Financial inclusion doesn’t mean ‘shoving credit down the throats of the poor’
JOHANNESBURG - South Africa’s banks need to better tailor their products to consumers’ needs to increase equality rather than just offering more credit, the central-bank governor has said.
“People think financial inclusion is like shoving credit down the throats of the poor and that is not quite financial inclusion,” Lesetja Kganyago said in a virtual event. While access to credit is very important, it must be tested against affordability, he said.
SA has battled to meaningfully include a larger portion of its population in mainstream finance, with few lower-income earners able to access loans from banks. That’s just one factor helping to maintain the nation’s position as the world’s most unequal society, a status quo that stems from the system of white minority rule which ended in 1994.
The country’s banks have also been criticised for sluggish progress in increasing black representation in their ownership structures and top management.

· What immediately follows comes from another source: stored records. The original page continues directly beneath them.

-- ==== Sys2Proof/Machine/Kinds.lean ====
section
/-! DEFINITION. The plain data types of the block: names of resources, entries of queues, and the operands that
carry what the outside world did (the opcode table gives no operands: log entry 8). -/
namespace Sys2Proof

/-- The two parts (00_scope.md R1). -/
inductive Part where
  | skv9600 | skv4800
deriving DecidableEq, Repr

/-- Who asks for a register access (15_security_and_config.md R499, 17_register_map.md R536). -/
inductive Requester where
  | host | test | ctl
deriving DecidableEq, Repr

/-- Engine number 0-3 (00_scope.md R10). -/
abbrev Eng := Fin 4
/-- Client port number (00_scope.md R10). -/
abbrev PortId := Fin 64
/-- Tributary number (00_scope.md R10). -/
abbrev TribId := Fin 1024
/-- Concatenated group number (06_tributary_mapping.md R218). -/
abbrev GrpId := Fin 64
/-- Locker number (10_cipher.md R362). -/
abbrev LockId := Fin 64
/-- Ring number (11_host_rings.md R380). -/
abbrev RingId := Fin 65536
/-- Housekeeping channel number (12_housekeeping.md R411). -/
abbrev HkChId := Fin 32
/-- Pair-link lane number (08_pair_protection.md R267). -/
abbrev LaneId := Fin 8
/-- Reference input number (00_scope.md R11). -/
abbrev RefId := Fin 12
/-- Bridge entry number (08_pair_protection.md R291). -/
abbrev BridgeId := Fin 32
/-- Analog output number (12_housekeeping.md R434). -/
abbrev AoutId := Fin 4

/-- A stage of the placement path (16_counters_and_events.md R530: 0 mapper, 1 fabric, 2 framer, 3 cipher). -/
inductive MapStage where
  | mapper | fabric | framer | cipher
deriving DecidableEq, Repr

/-- What a transmit stage reports of its map shadow (01_architecture.md R25, 07_placement.md R249). -/
inductive StageRep where
  | loaded | range | applied | mismatch
deriving DecidableEq, Repr

/-- Alignment state of the receive framer (05_line_framing.md R163). -/
inductive RxState where
  | oof | cand | inFrame
deriving DecidableEq, Repr

/-- Block delineation state of the demapper (06_tributary_mapping.md R210). -/
inductive DlmState where
  | hunt | presync | sync
deriving DecidableEq, Repr

/-- One slot of a placement map (07_placement.md R244): assigned or not, tributary, its generation (R200). -/
structure SlotEntry where
  on : Bool := false
  trib : Nat := 0
  gen : Nat := 0
deriving DecidableEq, Repr

/-- Level of an analog output (12_housekeeping.md R434; 13_calibration.md R445): `part` / 6,553,600,000 of AOUT_REF (`vdd` false) or of
VDD_HK, and `ofs` × 0.1 mV. -/
structure AoutLevel where
  vdd : Bool := false
  part : Int := 0
  ofs : Int := 0
deriving DecidableEq, Repr

/-- A boundary-applied active setting (01_architecture.md R22, 13_calibration.md R451). -/
inductive ShadowKey where
  | rolloff | endSel | kpFlip | pilot
  | trim (item idx : Nat)
deriving DecidableEq, Repr

/-- A descriptor as fetched (11_host_rings.md R391), with the tags of R385. -/
structure Desc where
  /-- Ring number of the SQ. -/
  sq : Nat := 0
  sqGen : Nat := 0
  cq : Nat := 0
  cqGen : Nat := 0
  /-- Count of the descriptor in its SQ. -/
  idx : Nat := 0
  opcode : Nat := 0
  irq : Bool := false
  tag : Nat := 0
  len : Nat := 0
  addr : Nat := 0
  bufSize : Nat := 0
  param0 : Nat := 0
  param1 : Nat := 0
  /-- Bytes 32 to 63. -/
  cls : List Byte := []
  /-- Outcome of the checks of R392 that do not change while it waits: the status it is to end in, 9 for a no-op (R393), 0 when it
  passes. -/
  chk : Nat := 0
deriving DecidableEq, Repr

/-- A completion waiting for its CQ (11_host_rings.md R400). -/
structure Cpl where
  d : Desc := {}
  status : Nat := 0
  noop : Bool := false
  trunc : Bool := false
  detail : Nat := 0
  moved : Nat := 0
  /-- The ToD the rule fixes for the entry (R397), none: when the entry is written. -/
  tod : Option Nat := none
deriving DecidableEq, Repr

/-- An OHB_TX block waiting for its superframe, and whether a word of it carries the uncorrectable mark (11_host_rings.md R396;
16_counters_and_events.md R531). -/
structure OhbBlock where
  d : Desc := {}
  data : List Byte := []
  tod : Nat := 0
  bad : Bool := false
deriving DecidableEq, Repr

/-- A step down as planned (07_placement.md R259): the new rate and slot table of its engine, the slots that make
switches add first (engine, slot, tributary), the tributaries in a move, those shed, those whose move was abandoned with
cause SKEW, and whether a shortfall remains. -/
structure StepPlan where
  rate : Nat := 0
  make : List (Nat × Nat × Nat) := []
  moved : List Nat := []
  shed : List Nat := []
  skew : List Nat := []
  blocked : Bool := false
deriving DecidableEq, Repr

/-- A received frame as it is handed to the partner engine in REGENERATOR (06_tributary_mapping.md R229, 07 R247,
10_cipher.md R361). -/
structure RegenFrame where
  fn : Nat := 0
  rate : Nat := 0
  /-- MAP field, bytes 11 and 12. -/
  map : List Byte := []
  kp : Nat := 0
  /-- Payload area: plain and descrambled, or as received in TRANSIT. -/
  pay : List Byte := []
  /-- Bytes 30 to 53 (TRANSIT). -/
  cf : List Byte := []
  gcc : List Byte := []
  gccValid : Bool := false
deriving DecidableEq, Repr

/-- The MAP field of one of frames 0-2 (05_line_framing.md R166). -/
structure MkSeen where
  valid : Bool := false
  mark : Bool := false
  gen : Nat := 0
deriving DecidableEq, Repr

/-- What the transmit filters of a lane hold of what went before: the last 64 symbol levels, the last 64 filtered samples and the last
16 samples after the skew corrections (03_line_engine.md R82). -/
structure TxLane where
  lev : List Int := []
  smp : List Int := []
  pre : List Int := []
deriving DecidableEq, Repr

/-- What arrives of a bridged copy (08_pair_protection.md R291, R292): its signal-fail flag and container bytes of it, for tap LINE of a GMP
tributary one container frame. -/
structure CopyObs where
  sf : Bool := false
  bytes : List Byte := []
deriving DecidableEq, Repr

/-- A finished per-superframe block (05_line_framing.md R173). -/
structure RxBlock where
  data : List Byte := []
  bad : Bool := false
  tod : Nat := 0
deriving DecidableEq, Repr

/-- What the previous superframe announced for a locker (10_cipher.md R358). -/
structure ScNext where
  sc : Nat := 0
  mb : Bool := false
  fin : Bool := false
  eng : Nat := 0
deriving DecidableEq, Repr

A report by the Banking Association of South Africa found that Black ownership measures in most categories tracked declined between 2016 and 2019, though most remained above the nation’s Financial Sector Code targets.
A preoccupation with ownership in the financial industry, however, has blinded South Africans to other opportunities to foster transformation, Standard Bank Group’s South African head Lungisa Fuzile said at the same forum. – BLOOMBERG NEWS.